I would do a search by the date that is on the files in the doc folder. Right click on each to see the dates. Then with a search see what other files show up and then use the time on the files to look tru the search and maybe your see what was installed or ran on that date and time.

Wow how you do that list chuck? 

I really can't make sense out of it but do the search and maybe your see something that ran when those file were put in the doc folder. 

Plus it is hard to say just what all file in the C:\WINDOWS\SYSTEM should be because I wil have files there you don't and you have files there I don't.


----------



## chuck-HD (Jun 4, 2005)

I'll give it a try, see what comes up. Thanks. chuck.


----------



## hewee (Oct 26, 2001)

OK chuck


----------



## chuck-HD (Jun 4, 2005)

Can anyone tell me if it's possible to get the dll files back where they belong? chuck.


----------



## hewee (Oct 26, 2001)

I would no know. If you have the same files in your C:\WINDOWS or C:\WINDOWS\SYSTEM\ folder then my guess was what ever used your "my documents" folder as a temp folder.

Maybe just take the files and zip them up so your know if anything is looking for the files.
But I would not think anything would look for them there but I may be wrong.
Then after a week or so of using your PC and getting no program that is looking for the files then I would say they are not needed. 

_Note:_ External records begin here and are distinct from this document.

theorem goes_execNrstRise {o : Otp} {q : List Instr} {s : State} (h : Good o q s) : ∀ a0, Goes o q (execNrstRise a0 s) := by
  intro a0
  unfold execNrstRise
  repeat' first
    | with_reducible assumption
    | with_reducible apply goes_next
    | with_reducible apply good_modSys
    | with_reducible apply good_State_sampleStraps
    | with_reducible apply good_State_endReset
    | (with_reducible apply good_foldl; intro _ _ _)
    | dsimp only
    | split
    | (intro hk; (try dsimp only); repeat' first | exact hk | split | exact ⟨by first | exact hk.ready | simpa using hk.ready | simpa using h.inv.sys.ready⟩)


theorem goes_execReferenceCheck {o : Otp} {q : List Instr} {s : State} (h : Good o q s) : ∀ a0, Goes o q (execReferenceCheck a0 s) := by
  intro a0
  unfold execReferenceCheck
  repeat' first
    | with_reducible assumption
    | with_reducible apply goes_next
    | with_reducible apply good_modSys
    | (with_reducible apply good_foldl; intro _ _ _)
    | dsimp only
    | split
    | (intro hk; (try dsimp only); repeat' first | exact hk | split | exact ⟨by first | exact hk.ready | simpa using hk.ready | simpa using h.inv.sys.ready⟩)


theorem goes_execPllLock {o : Otp} {q : List Instr} {s : State} (h : Good o q s) : Goes o q (execPllLock s) := by
  unfold execPllLock
  repeat' first
    | with_reducible assumption
    | with_reducible apply goes_next
    | with_reducible apply good_modSys
    | (with_reducible apply good_foldl; intro _ _ _)
    | dsimp only
    | split
    | (intro hk; (try dsimp only); repeat' first | exact hk | split | exact ⟨by first | exact hk.ready | simpa using hk.ready | simpa using h.inv.sys.ready⟩)


theorem goes_execPllLockTimeout {o : Otp} {q : List Instr} {s : State} (h : Good o q s) : Goes o q (execPllLockTimeout s) := by
  unfold execPllLockTimeout
  repeat' first
    | with_reducible assumption
    | with_reducible apply goes_next
    | with_reducible apply good_modSys
    | (with_reducible apply good_foldl; intro _ _ _)
    | dsimp only
    | split
    | (intro hk; (try dsimp only); repeat' first | exact hk | split | exact ⟨by first | exact hk.ready | simpa using hk.ready | simpa using h.inv.sys.ready⟩)


theorem goes_execPllRetryRestart {o : Otp} {q : List Instr} {s : State} (h : Good o q s) : Goes o q (execPllRetryRestart s) := by
  unfold execPllRetryRestart
  repeat' first
    | with_reducible assumption
    | with_reducible apply goes_next
    | with_reducible apply good_modSys
    | (with_reducible apply good_foldl; intro _ _ _)
    | dsimp only
    | split
    | (intro hk; (try dsimp only); repeat' first | exact hk | split | exact ⟨by first | exact hk.ready | simpa using hk.ready | simpa using h.inv.sys.ready⟩)


theorem goes_execClockStart {o : Otp} {q : List Instr} {s : State} (h : Good o q s) : Goes o q (execClockStart s) := by
  unfold execClockStart
  repeat' first
    | with_reducible assumption
    | with_reducible apply goes_next
    | with_reducible apply good_modSys
    | with_reducible apply good_State_clockStart
    | (with_reducible apply good_foldl; intro _ _ _)
    | dsimp only
    | split
    | (intro hk; (try dsimp only); repeat' first | exact hk | split | exact ⟨by first | exact hk.ready | simpa using hk.ready | simpa using h.inv.sys.ready⟩)


theorem goes_execPllLoss {o : Otp} {q : List Instr} {s : State} (h : Good o q s) : Goes o q (execPllLoss s) := by
  unfold execPllLoss
  repeat' first
    | with_reducible assumption
    | with_reducible apply goes_next
    | with_reducible apply good_modSys
    | with_reducible apply good_State_clockLost
    | (with_reducible apply good_foldl; intro _ _ _)
    | dsimp only
    | split
    | (intro hk; (try dsimp only); repeat' first | exact hk | split | exact ⟨by first | exact hk.ready | simpa using hk.ready | simpa using h.inv.sys.ready⟩)


theorem goes_execRefLoss {o : Otp} {q : List Instr} {s : State} (h : Good o q s) : ∀ a0, Goes o q (execRefLoss a0 s) := by
  intro a0
  unfold execRefLoss
  repeat' first
    | with_reducible assumption
    | with_reducible apply goes_next
    | with_reducible apply good_modSys
    | with_reducible apply good_State_clockLost
    | (with_reducible apply good_foldl; intro _ _ _)
    | dsimp only
    | split
    | (intro hk; (try dsimp only); repeat' first | exact hk | split | exact ⟨by first | exact hk.ready | simpa using hk.ready | simpa using h.inv.sys.ready⟩)


theorem goes_execLfrcMeasUpdate {o : Otp} {q : List Instr} {s : State} (h : Good o q s) : ∀ a0, Goes o q (execLfrcMeasUpdate a0 s) := by
  intro a0
  unfold execLfrcMeasUpdate
  repeat' first
    | with_reducible assumption
    | with_reducible apply goes_next
    | with_reducible apply good_modSys
    | (with_reducible apply good_foldl; intro _ _ _)
    | dsimp only
    | split
    | (intro hk; (try dsimp only); repeat' first | exact hk | split | exact ⟨by first | exact hk.ready | simpa using hk.ready | simpa using h.inv.sys.ready⟩)


theorem goes_execBlockReady {o : Otp} {q : List Instr} {s : State} (h : Good o q s) : ∀ a0, Goes o q (execBlockReady a0 s) := by
  intro a0
  unfold execBlockReady
  repeat' first
    | with_reducible assumption
    | with_reducible apply goes_next
    | (with_reducible refine good_State_setReady (by simp) ?_)
    | with_reducible apply good_State_setReady
    | with_reducible apply good_State_armDflt
    | with_reducible apply good_State_wakeWorkers
    | with_reducible apply good_State_claspReady
    | with_reducible apply good_modSys
    | (with_reducible apply good_foldl; intro _ _ _)
    | dsimp only
    | split
    | (intro hk; (try dsimp only); repeat' first | exact hk | split | exact ⟨by first | exact hk.ready | simpa using hk.ready | simpa using h.inv.sys.ready⟩)


theorem goes_execWakeInput {o : Otp} {q : List Instr} {s : State} (h : Good o q s) : ∀ a0 a1, Goes o q (execWakeInput a0 a1 s) := by
  intro a0 a1
  unfold execWakeInput
  repeat' first
    | with_reducible assumption
    | with_reducible apply goes_next
    | with_reducible apply good_modSys
    | with_reducible apply good_State_latchWake
    | (with_reducible apply good_foldl; intro _ _ _)
    | dsimp only
    | split
    | (intro hk; (try dsimp only); repeat' first | exact hk | split | exact ⟨by first | exact hk.ready | simpa using hk.ready | simpa using h.inv.sys.ready⟩)


theorem goes_execWakeTimerExpired {o : Otp} {q : List Instr} {s : State} (h : Good o q s) : Goes o q (execWakeTimerExpired s) := by
  unfold execWakeTimerExpired
  repeat' first
    | with_reducible assumption
    | with_reducible apply goes_next
    | with_reducible apply good_State_latchWake
    | with_reducible apply good_modSys
    | (with_reducible apply good_foldl; intro _ _ _)
    | dsimp only
    | split
    | (intro hk; (try dsimp only); repeat' first | exact hk | split | exact ⟨by first | exact hk.ready | simpa using hk.ready | simpa using h.inv.sys.ready⟩)


theorem goes_execHsCsnWake {o : Otp} {q : List Instr} {s : State} (h : Good o q s) : Goes o q (execHsCsnWake s) := by
  unfold execHsCsnWake
  repeat' first
    | with_reducible assumption
    | with_reducible apply goes_next
    | with_reducible apply good_State_latchWake
    | (with_reducible apply good_foldl; intro _ _ _)
    | dsimp only
    | split
    | (intro hk; (try dsimp only); repeat' first | exact hk | split)


theorem goes_execSlolosWakeDetected {o : Otp} {q : List Instr} {s : State} (h : Good o q s) : Goes o q (execSlolosWakeDetected s) := by
  unfold execSlolosWakeDetected
  repeat' first
    | with_reducible assumption
    | with_reducible apply goes_next
    | with_reducible apply good_State_sendB
    | with_reducible apply good_State_latchWake
    | (with_reducible apply good_foldl; intro _ _ _)
    | dsimp only
    | split
    | (intro hk; (try dsimp only); repeat' first | exact hk | split)


theorem goes_execStandbyWake {o : Otp} {q : List Instr} {s : State} (h : Good o q s) : Goes o q (execStandbyWake s) := by
  unfold execStandbyWake
  repeat' first
    | with_reducible assumption
    | with_reducible apply goes_next
    | with_reducible apply good_modTime
    | with_reducible apply good_modSys
    | with_reducible apply good_modSlolos
    | with_reducible apply good_State_endPast
    | (with_reducible apply good_foldl; intro _ _ _)
    | dsimp only
    | split
    | (intro hk; (try dsimp only); repeat' first | exact hk | split | exact ⟨by first | exact hk.ready | simpa using hk.ready | simpa using h.inv.sys.ready⟩ | exact ⟨by first | exact hk.timers | simpa using hk.timers | simpa using h.inv.time.timers, by first | exact hk.captures | simpa using hk.captures | simpa using h.inv.time.captures, by first | exact hk.epoch | simpa using hk.epoch | simpa using h.inv.time.epoch⟩ | exact ⟨by first | exact hk.ctxs | simpa using hk.ctxs | simpa using h.inv.slolos.ctxs, by first | exact hk.marker | simpa using hk.marker | simpa using h.inv.slolos.marker⟩)


theorem goes_execHibWake {o : Otp} {q : List Instr} {s : State} (h : Good o q s) : Goes o q (execHibWake s) := by
  unfold execHibWake
  repeat' first
    | with_reducible assumption
    | with_reducible apply goes_next
    | with_reducible apply good_State_trigger
    | (with_reducible apply good_foldl; intro _ _ _)
    | dsimp only
    | split
    | (intro hk; (try dsimp only); repeat' first | exact hk | split)


theorem goes_execServiceWake {o : Otp} {q : List Instr} {s : State} (h : Good o q s) : Goes o q (execServiceWake s) := by
  unfold execServiceWake
  repeat' first
    | with_reducible assumption
    | with_reducible apply goes_next
    | with_reducible apply good_modSys
    | (with_reducible apply good_foldl; intro _ _ _)
    | dsimp only
    | split
    | (intro hk; (try dsimp only); repeat' first | exact hk | split | exact ⟨by first | exact hk.ready | simpa using hk.ready | simpa using h.inv.sys.ready⟩)


theorem goes_execServiceWakeReturn {o : Otp} {q : List Instr} {s : State} (h : Good o q s) : Goes o q (execServiceWakeReturn s) := by
  unfold execServiceWakeReturn
  repeat' first
    | with_reducible assumption
    | with_reducible apply goes_next
    | with_reducible apply good_modSys
    | (with_reducible apply good_foldl; intro _ _ _)
    | dsimp only
    | split
    | (intro hk; (try dsimp only); repeat' first | exact hk | with_reducible apply sound_Sys_sleep | split | exact ⟨by first | exact hk.ready | simpa using hk.ready | simpa using h.inv.sys.ready⟩)


theorem goes_execJtagInstruction {o : Otp} {q : List Instr} {s : State} (h : Good o q s) : ∀ a0, Goes o q (execJtagInstruction a0 s) := by
  intro a0
  unfold execJtagInstruction
  repeat' first
    | with_reducible assumption
    | with_reducible apply goes_next
    | with_reducible apply good_modSys
    | (with_reducible apply good_foldl; intro _ _ _)
    | dsimp only
    | split
    | (intro hk; (try dsimp only); repeat' first | exact hk | split | exact ⟨by first | exact hk.ready | simpa using hk.ready | simpa using h.inv.sys.ready⟩)


theorem goes_execEnterStandby {o : Otp} {q : List Instr} {s : State} (h : Good o q s) : ∀ a0 a1, Goes o q (execEnterStandby a0 a1 s) :=
  fun x b => goes_next (good_receive keeps_opEnterStandby h x b)

theorem goes_execEnterHibernate {o : Otp} {q : List Instr} {s : State} (h : Good o q s) : ∀ a0 a1, Goes o q (execEnterHibernate a0 a1 s) :=
  fun x b => goes_next (good_receive keeps_opEnterHibernate h x b)

theorem goes_execSetWake {o : Otp} {q : List Instr} {s : State} (h : Good o q s) : ∀ a0 a1, Goes o q (execSetWake a0 a1 s) :=
  fun x b => goes_next (good_receive keeps_opSetWake h x b)

theorem goes_execSoftReset {o : Otp} {q : List Instr} {s : State} (h : Good o q s) : ∀ a0 a1, Goes o q (execSoftReset a0 a1 s) :=
  fun x b => goes_next (good_receive keeps_opSoftReset h x b)

theorem goes_execTimerOverflow {o : Otp} {q : List Instr} {s : State} (h : Good o q s) : ∀ timer, Goes o q (execTimerOverflow timer s) := by
  intro timer
  unfold execTimerOverflow
  extract_lets t
  split
  · rename_i e
    simp only [Bool.and_eq_true, decide_eq_true_eq] at e
    have h1 : Good o q (s.modTime fun y => y.overflow timer) := good_modTime (fun hk => sound_Time_overflow hk _ e.1.2) h
    exact goes_next (good_State_timerWake h1 _)
  · exact goes_next h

I do not use the my documents folder but I do have folders and files there because so programs put things there and I did not have any control over it. But it made a sub folder in the my documents folder. Just looked in the my documents folder and it seems everything that was added to that folder has a sub folded for whatever program put anything there for. 
So if those files are not in a sub folder then zip them up and test it out for a week or so and using all the programs that you use to see that they all work ok. If they do I would say they were temp files that were put there but were not cleaned up after whatever.


----------



## chuck-HD (Jun 4, 2005)

Some of the files are in my c\windows system files, and some are not. I could do what you said with the ones that are not in there and see what happens. Thanks, chuck.


----------



## hewee (Oct 26, 2001)

Well like I said I am thinking that they were just put there in the doc folder as a temp file when something happen.
So the only way to find out if anything is looking for those files in the doc folder is to hide them by zipping them up.
Don't just move to another folder because some programs can find a file if it is moved so that is why you want to zip the files up.
You can zip the ones you have already c\windows system and test things out and then zip up the others later.


----------



## chuck-HD (Jun 4, 2005)

Sorry i've taken so long in getting back. I zipped those files. Now i'll just wait and see if anything looks for them . Thanks, chuck.


----------



## hewee (Oct 26, 2001)

That's ok Chuck I am not going any place. 

Not going to hurt anything if they are zipped up and setting there a couple weeks or month.
I would run all the same programs you always use and all the ones you use and get online updates on and then you should know if anything is looking for the files.


----------